[Records excerpted from a collection]

/-- DRAM_TEMP_READ (R395): the status of both dies, the multiplier the hotter one requires, and whether one reports a
temperature above its range. -/
def Dev.dramTemp (d : Dev) (n die0 die1 mult : Nat) (hot : Bool) : Dev :=
  if d.channelState n ≠ 2 then d
  else
    let a := R.DRC_STAT n
    let d := (d.fset (R.DRC_TEMP n) R.DRC_TEMP.DIE0 die0).fset (R.DRC_TEMP n) R.DRC_TEMP.DIE1 die1
    let d := (d.fset a R.DRC_STAT.REFRESH_MULT (if hot then 2 else min 2 mult)).setFlag a R.DRC_STAT.HOT hot
    d.when hot (·.setFlag (R.DRC_EVT n) R.DRC_EVT.HOT true)

/-- Both queues are empty and the channel works. -/
def Dev.dramIdle (d : Dev) (n : Nat) : Bool :=
  let x := d.dramOf n
  d.channelServes n && x.readQ.isEmpty && x.writeQ.isEmpty && x.issued.isEmpty && !d.flag (R.DRC_STAT n) R.DRC_STAT.PASS

/-- DRAM_POWER_DOWN_IDLE (R397): PD_IDLE × 16 clocks with both queues empty. -/
def Dev.dramPowerDown (d : Dev) (n : Nat) : Dev :=
  if d.dramIdle n && d.was.fget (R.DRC_PWR n) R.DRC_PWR.PD_IDLE != 0 then d.setFlag (R.DRC_STAT n) R.DRC_STAT.PD true else d

/-- Enter self-refresh, after an all-bank refresh and with every write issued (R394, R397); the queued reads complete for SHED-3, and
are not accepted any more as a reset begins (Table 9-4). -/
def Dev.enterSelfRefresh (d : Dev) (n : Nat) (why : SelfRefresh) : Dev :=
  let d := (d.when (why == .shed) (·.flushReads n)).flushWrites n
  let d := d.when (why == .reset) (fun d => d.setDram n { d.dramOf n with readQ := [], waitRead := [] })
  let d := (d.setDram n { d.dramOf n with sleep := why, sleepSince := d.now, openRow := [], owed := 0 }).bump (R.DRC_REFRESH n)
  let a := R.DRC_STAT n
  (((d.setFlag a R.DRC_STAT.SREF true).setFlag a R.DRC_STAT.PD false).setFlag a R.DRC_STAT.PASS false).bump (R.DRC_SREF n)

/-- DRAM_SELF_REFRESH_IDLE (R397): SR_IDLE_US with both queues empty. -/
def Dev.dramSelfRefreshIdle (d : Dev) (n : Nat) : Dev :=
  if d.dramIdle n && d.was.fget (R.DRC_PWR n) R.DRC_PWR.SR_IDLE_US != 0 then d.enterSelfRefresh n .idle else d

/-! ## Training (R398 to R402, R405) -/

/-- Address of a word of the PHY space. -/
def phyKey (n off : Nat) : Nat := spWord 0x50 n + off

/-- The words of the PHY space that a training sets (Table 9-12). -/
def phyWords : List Nat := (List.range 4).flatMap (fun l => [0x20 * l, 0x20 * l + 4, 0x20 * l + 8, 0x20 * l + 12]) ++ [0x80]

/-- Trained values are what the dies gave: free values, each with its zero bits. -/
def Dev.phyTrained (d : Dev) (n : Nat) : Dev :=
  let d := d.each phyWords (fun o d =>
    let v := d.fresh
    let mask : Nat := if o = 0x80 then 2 ^ 16 else if o % 0x20 = 0 then 2 ^ 25 else if o % 0x20 = 4 then 2 ^ 16 else 2 ^ 32
    (v.2).wr (phyKey n o) (BitVec.ofNat 32 (v.1.toNat % mask)))
  d.wr (phyKey n 0x84) 1

/-- The delays of channel n adjusted by a drift: free values in the delay fields of each lane (R400). -/
def Dev.phyAdjusted (d : Dev) (n : Nat) : Dev :=
  d.each [0, 1, 2, 3] (fun l d =>
    let v := d.fresh
    let a := phyKey n (0x20 * l)
    (v.2).wr a (BitVec.ofNat 32 ((d.rd a).toNat / 2 ^ 18 * 2 ^ 18 + v.1.toNat % 2 ^ 18)))

/-- The write and read training of the lanes has set their values anew; CA training is no part of it (R400). -/
def Dev.phyRetrained (d : Dev) (n : Nat) : Dev :=
  let ca := d.rd (phyKey n 0x80)
  (d.phyTrained n).wr (phyKey n 0x80) ca

/-- A training of channel n begins, out of self-refresh where the channel was in it (R397, Table 9-3); the check of a warm start is a
tracking pass (R400). -/
def Dev.trainStart (d : Dev) (n : Nat) (t : Training) : Dev :=
  let x := d.dramOf n
  let a := R.DRC_STAT n
  let d := d.when (d.flag a R.DRC_STAT.SREF) (·.bump (R.DRC_REFRESH n))
  let check := t == .warmCheck
  let d := d.setDram n { x with training := t, sleep := .none, readQ := [], issued := [], check := check }
  ((d.setChannel n 1).setFlag a R.DRC_STAT.SREF false).setFlag a R.DRC_STAT.PASS check

/-- Channel n is trained: the Granary's bale rings stand, and SILO_READY sets (R336, R399, R405). -/
def Dev.trained (d : Dev) (n : Nat) (t : Training) : Dev :=
  let temp := wrapTo 16 (signed 11 (d.fget R.CHIP_TEMP R.CHIP_TEMP.TEMP) / 4)
  let d := (d.setDram n { d.dramOf n with
      training := .none, check := false, trainTemp := temp }).setChannel n 2
  let d := d.setFlag (R.DRC_STAT n) R.DRC_STAT.PASS false
  let d := if t == .warmCheck then d else d.phyTrained n
  let d := d.when (t == .requalify) (fun d =>
    (d.setFlag (R.DRC_EVT n) R.DRC_EVT.REQUAL_DONE true).setBaleStore n BaleStore.init)
  let d := d.fset (R.DRC_STAT n) R.DRC_STAT.FAIL_CAUSE 0
  (d.setFlag (R.GRN_STAT n) R.GRN_STAT.SILO_READY true).admitWaiting n

/-- A check of channel n ends: CHECK_FAIL says how (R400). -/
def Dev.checked (d : Dev) (n : Nat) (ok : Bool) : Dev :=
  (d.setFlag (R.DRC_STAT n) R.DRC_STAT.CHECK_FAIL (!ok)).when (!ok) (·.setFlag (R.DRC_EVT n) R.DRC_EVT.CHECK_FAIL true)

/-- DRAM_TRAINING_COMPLETE (Table 9-3). The check of a warm start is a tracking pass (R400): ended so, its drift was within TRACK_PS. -/
def Dev.trainingComplete (d : Dev) (n : Nat) (ok : Bool) : Dev :=
  let x := d.dramOf n
  let t := x.training
  if d.channelState n ≠ 1 ∨ t = .none ∨ x.sleep ≠ .none then d
  else
    let d := d.when (t == .warmCheck) (fun d => (d.bump (R.DRC_TRACK n)).checked n ok)
    if ok then d.trained n t
    else
      match t with
      | .saved | .warmCheck => d.trainStart n .full
      | _ => d.channelFail n 1

/-- Slot names channel n for kind 2 (R402). -/
def Dev.trackedBySlot (d : Dev) (n : Nat) : Bool :=
  (List.range 8).any (fun s => d.slotOn s && d.slotKind s == 2 && (d.slotTargets s).testBit n)

/-- A window or fallback window of kind 2 opens for channel n: a pass starts (R401, R408). -/
def Dev.windowPass (d : Dev) (n : Nat) : Dev :=
  if d.dramAwake n && !d.flag (R.DRC_STAT n) R.DRC_STAT.PASS then (d.wakeIdle n).passStart n false else d

/-- The passes of the windows that have just opened start. -/
def Dev.windowPasses (d : Dev) : Dev :=
  let m := d.time.passes
  if m = 0 then d
  else
    let d : Dev := { d with time := { d.time with passes := 0 } }
    d.each [0, 1, 2, 3] (fun n d => d.when (m.testBit n) (·.windowPass n))

/-- DRAM_TRACKING_INTERVAL (R402): INTERVAL_MS have passed since the last one. -/
def Dev.trackingInterval (d : Dev) (n : Nat) : Dev :=
  if d.trackedBySlot n then d else d.windowPass n

/-- DRAM_TRACKING_PASS_DONE (R400, R401): once the bursts in flight have completed, the largest drift in ps, whether a retraining succeeded, and whether the calibration of a
check did. -/
def Dev.passDone (d : Dev) (n drift : Nat) (retrainOk calOk : Bool) : Dev :=
  let a := R.DRC_STAT n
  let x := d.dramOf n
  if !d.flag a R.DRC_STAT.PASS || !x.issued.isEmpty || x.sleep != .none then d
  else
    let c := R.DRC_RT_CFG n
    let track := d.was.fget c R.DRC_RT_CFG.TRACK_PS
    let lim := max track (d.was.fget c R.DRC_RT_CFG.RETRAIN_PS)
    let d := (d.setFlag a R.DRC_STAT.PASS false).bump (R.DRC_TRACK n)
    let d := d.when (decide (track < drift)) (·.phyAdjusted n)
    let d := d.when (decide (lim < drift)) (fun d =>
      ((d.phyRetrained n).bump (R.DRC_RETRAIN n)).setFlag (R.DRC_EVT n) R.DRC_EVT.RETRAIN_ADJ true)
    let d := d.when x.check (·.checked n calOk)
    let d := (d.setDram n { d.dramOf n with check := false }).workDone 2 n
    if decide (lim < drift) && !retrainOk then d.channelFail n 4
    else if x.training != .warmCheck then d
    else if calOk then d.trained n .warmCheck
    else d.trainStart n .full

Aim of the task:
Restate word for word only the lines running from the beginning of the data to the line holding "if d.dramIdle n && d.was.fget (R.DRC_PWR n) R.DRC_PWR.PD_IDLE", both included.

Result:
/-- DRAM_TEMP_READ (R395): the status of both dies, the multiplier the hotter one requires, and whether one reports a
temperature above its range. -/
def Dev.dramTemp (d : Dev) (n die0 die1 mult : Nat) (hot : Bool) : Dev :=
  if d.channelState n ≠ 2 then d
  else
    let a := R.DRC_STAT n
    let d := (d.fset (R.DRC_TEMP n) R.DRC_TEMP.DIE0 die0).fset (R.DRC_TEMP n) R.DRC_TEMP.DIE1 die1
    let d := (d.fset a R.DRC_STAT.REFRESH_MULT (if hot then 2 else min 2 mult)).setFlag a R.DRC_STAT.HOT hot
    d.when hot (·.setFlag (R.DRC_EVT n) R.DRC_EVT.HOT true)

/-- Both queues are empty and the channel works. -/
def Dev.dramIdle (d : Dev) (n : Nat) : Bool :=
  let x := d.dramOf n
  d.channelServes n && x.readQ.isEmpty && x.writeQ.isEmpty && x.issued.isEmpty && !d.flag (R.DRC_STAT n) R.DRC_STAT.PASS

/-- DRAM_POWER_DOWN_IDLE (R397): PD_IDLE × 16 clocks with both queues empty. -/
def Dev.dramPowerDown (d : Dev) (n : Nat) : Dev :=
  if d.dramIdle n && d.was.fget (R.DRC_PWR n) R.DRC_PWR.PD_IDLE != 0 then d.setFlag (R.DRC_STAT n) R.DRC_STAT.PD true else d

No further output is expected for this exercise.